The children were born on September 29, 1994. V.C. took M.J.B. to the hospital and she was present in the delivery room at the birth of the children. At the hospital, the nurses and staff treated V.C. as if she were a mother. Immediately following the birth, the nurses gave one child to M.J.B. to hold and the other to V.C., and took pictures of the four of them together. After the children were born, M.J.B. took a three-month maternity leave and V.C. took a three-week vacation.

The parties opened joint bank accounts for their household expenses, and prepared wills, powers of attorney, and named each other as the beneficiary for their respective life insurance policies. At some point, the parties also opened savings accounts for the children, and named V.C. as custodian for one account and M.J.B. as custodian for the other.

The parties also decided to have the children call M.J.B. "Mommy" and V.C. "Meema." M.J.B. conceded that she referred *543 to V.C. as a "mother" of the children. In addition, M.J.B. supported the notion, both publicly and privately, that during the twenty-three months after the children were born, the parties and the children functioned as a family unit. M.J.B. sent cards and letters to V.C. that referred to V.C. as the children's mother, and indicated that the four of them were a family. The children also gave cards to V.C. that indicated that V.C. was their mother. M.J.B. encouraged a relationship between V.C. and the children and sought to create a "happy, cohesive environment for the children." M.J.B. admitted that, when the parties' relationship was intact, she sometimes thought of the four of them as a family. However, although M.J.B. sometimes considered the children "theirs," other times she considered them "hers".

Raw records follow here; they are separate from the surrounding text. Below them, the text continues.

theorem State.keepOld_kept {base s : State} (hk : Kept sk base s) (r off n : Nat) : Kept sk base (State.keepOld s r off n) := by
  unfold State.keepOld
  try dsimp only
  repeat' first
    | with_reducible assumption | (intro _ _) | with_reducible refine Kept.ite (fun _ => ?_) (fun _ => ?_) | split
    | with_reducible refine Kept.mk_same ?_ rfl rfl rfl rfl rfl rfl rfl rfl rfl rfl rfl rfl

theorem State.regWrite_kept {base s : State} (hk : Kept sk base s) (r off : Nat) (bs : List Byte) :
    Kept sk base (State.regWrite s r off bs) := by
  unfold State.regWrite
  try dsimp only
  repeat' first
    | with_reducible assumption | with_reducible apply State.rawWrite_kept | with_reducible apply State.framesWrite_kept
    | with_reducible apply State.keepOld_kept | (intro _ _) | with_reducible refine Kept.ite (fun _ => ?_) (fun _ => ?_) | split
    | with_reducible refine Kept.mk_same ?_ rfl rfl rfl rfl rfl rfl rfl rfl rfl rfl rfl rfl

theorem State.commitWriteAt_kept {base s : State} (hk : Kept sk base s) (r : Nat) (ps : List (Nat × Nat × Nat)) (bs : List Byte) :
    Kept sk base (State.commitWriteAt s r ps bs) := by
  induction ps generalizing s r bs with
  | nil =>
    unfold State.commitWriteAt
    try dsimp only
    repeat' first
      | with_reducible assumption | with_reducible apply State.rawWrite_kept | (intro _ _)
      | with_reducible refine Kept.ite (fun _ => ?_) (fun _ => ?_) | split
      | with_reducible refine Kept.mk_same ?_ rfl rfl rfl rfl rfl rfl rfl rfl rfl rfl rfl rfl
  | cons x r ih =>
    unfold State.commitWriteAt
    try dsimp only
    repeat' first
      | with_reducible assumption | with_reducible apply ih | with_reducible apply State.rawWrite_kept | (intro _ _)
      | with_reducible refine Kept.ite (fun _ => ?_) (fun _ => ?_) | split
      | with_reducible refine Kept.mk_same ?_ rfl rfl rfl rfl rfl rfl rfl rfl rfl rfl rfl rfl

theorem State.regWriteCommitted_kept {base s : State} (hk : Kept sk base s) (r off : Nat) (bs : List Byte) :
    Kept sk base (State.regWriteCommitted s r off bs) := by
  unfold State.regWriteCommitted
  try dsimp only
  repeat' first
    | with_reducible assumption | with_reducible apply State.rawWrite_kept | with_reducible apply State.commitWriteAt_kept | (intro _ _)
    | with_reducible refine Kept.ite (fun _ => ?_) (fun _ => ?_) | split
    | with_reducible refine Kept.mk_same ?_ rfl rfl rfl rfl rfl rfl rfl rfl rfl rfl rfl rfl

theorem State.swapBanks_kept {base s : State} (hk : Kept sk base s) : Kept sk base (State.swapBanks s) := by
  unfold State.swapBanks
  try dsimp only
  repeat' first
    | with_reducible assumption | (intro _ _) | with_reducible refine Kept.ite (fun _ => ?_) (fun _ => ?_) | split
    | with_reducible refine Kept.mk_same ?_ rfl rfl rfl rfl rfl rfl rfl rfl rfl rfl rfl rfl

theorem foldWrite_wf {α : Type} (a : α → Nat) (b : α → List Byte) (l : List α) (m : Mem) (h : Mem.wf m) :
    Mem.wf (l.foldl (fun m x => Mem.write m (a x) (b x)) m) := by
  induction l generalizing m with
  | nil => exact h
  | cons x r ih => exact ih _ (Mem.wf_write _ _ _ h)

theorem State.dropBanks_kept {base s : State} (h : Kept sk base s) : Kept sk base (State.dropBanks s) :=
  Kept.store h (fun m => ⟨m.1, m.2.1, foldWrite_wf _ _ _ _ m.2.2.1, m.2.2.2⟩) rfl rfl rfl rfl rfl

theorem State.account_kept {base s : State} (hk : Kept sk base s) (r off n : Nat) (write : Bool) :
    Kept sk base (State.account s r off n write) := by
  unfold State.account
  try dsimp only
  repeat' first
    | with_reducible assumption | with_reducible apply State.count_kept | (intro _ _)
    | with_reducible refine Kept.ite (fun _ => ?_) (fun _ => ?_) | split
    | with_reducible refine Kept.mk_same ?_ rfl rfl rfl rfl rfl rfl rfl rfl rfl rfl rfl rfl

theorem State.freePoison_kept {base s : State} (hk : Kept sk base s) (r : Nat) : Kept sk base (State.freePoison s r) := by
  unfold State.freePoison
  try dsimp only
  repeat' first
    | with_reducible assumption | (intro _ _) | with_reducible refine Kept.ite (fun _ => ?_) (fun _ => ?_) | split
    | with_reducible refine Kept.mk_same ?_ rfl rfl rfl rfl rfl rfl rfl rfl rfl rfl rfl rfl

M.J.B. agreed that both parties cared for the children but insisted that she made substantive decisions regarding their lives. For instance, M.J.B. maintained that she independently researched and made the final decisions regarding the children's pediatrician and day care center. V.C. countered that she was equally involved in all decision-making regarding the children. Specifically, V.C. claimed that she participated in choosing a day care center for the children, and it is clear that M.J.B. brought V.C. to visit the center she selected prior to making a final decision.

M.J.B. acknowledged that V.C. assumed substantial responsibility for the children, but maintained that V.C. was a mere helper and not a co-parent. However, according to V.C., she acted as a co-parent to the children and had equal parenting responsibility. Indeed, M.J.B. listed V.C. as the "other mother" on the children's pediatrician and day care registration forms. M.J.B. also gave V.C. medical power of attorney over the children.

A number of witnesses testified about their observations of the parties' relationship and V.C.'s role in the children's lives. V.C.'s mother testified that M.J.B. told her that V.C. and M.J.B. would be co-parents to the children and that the parties made a joint decision to have children. In addition, she observed that M.J.B., V.C. and the children functioned as a family. Likewise, L.M., a co-worker and friend of M.J.B., testified that she spent time with the parties before, during and after M.J.B.'s pregnancy, and that she regarded the parties as equal co-parents to the children.

Another co-worker and friend of M.J.B., D.B., also testified that V.C. was a co-parent to the children. In addition, D.B. revealed that M.J.B. planned to continue the relationship between V.C. and the children after the breakup, as long as V.C. contributed money toward the children's expenses.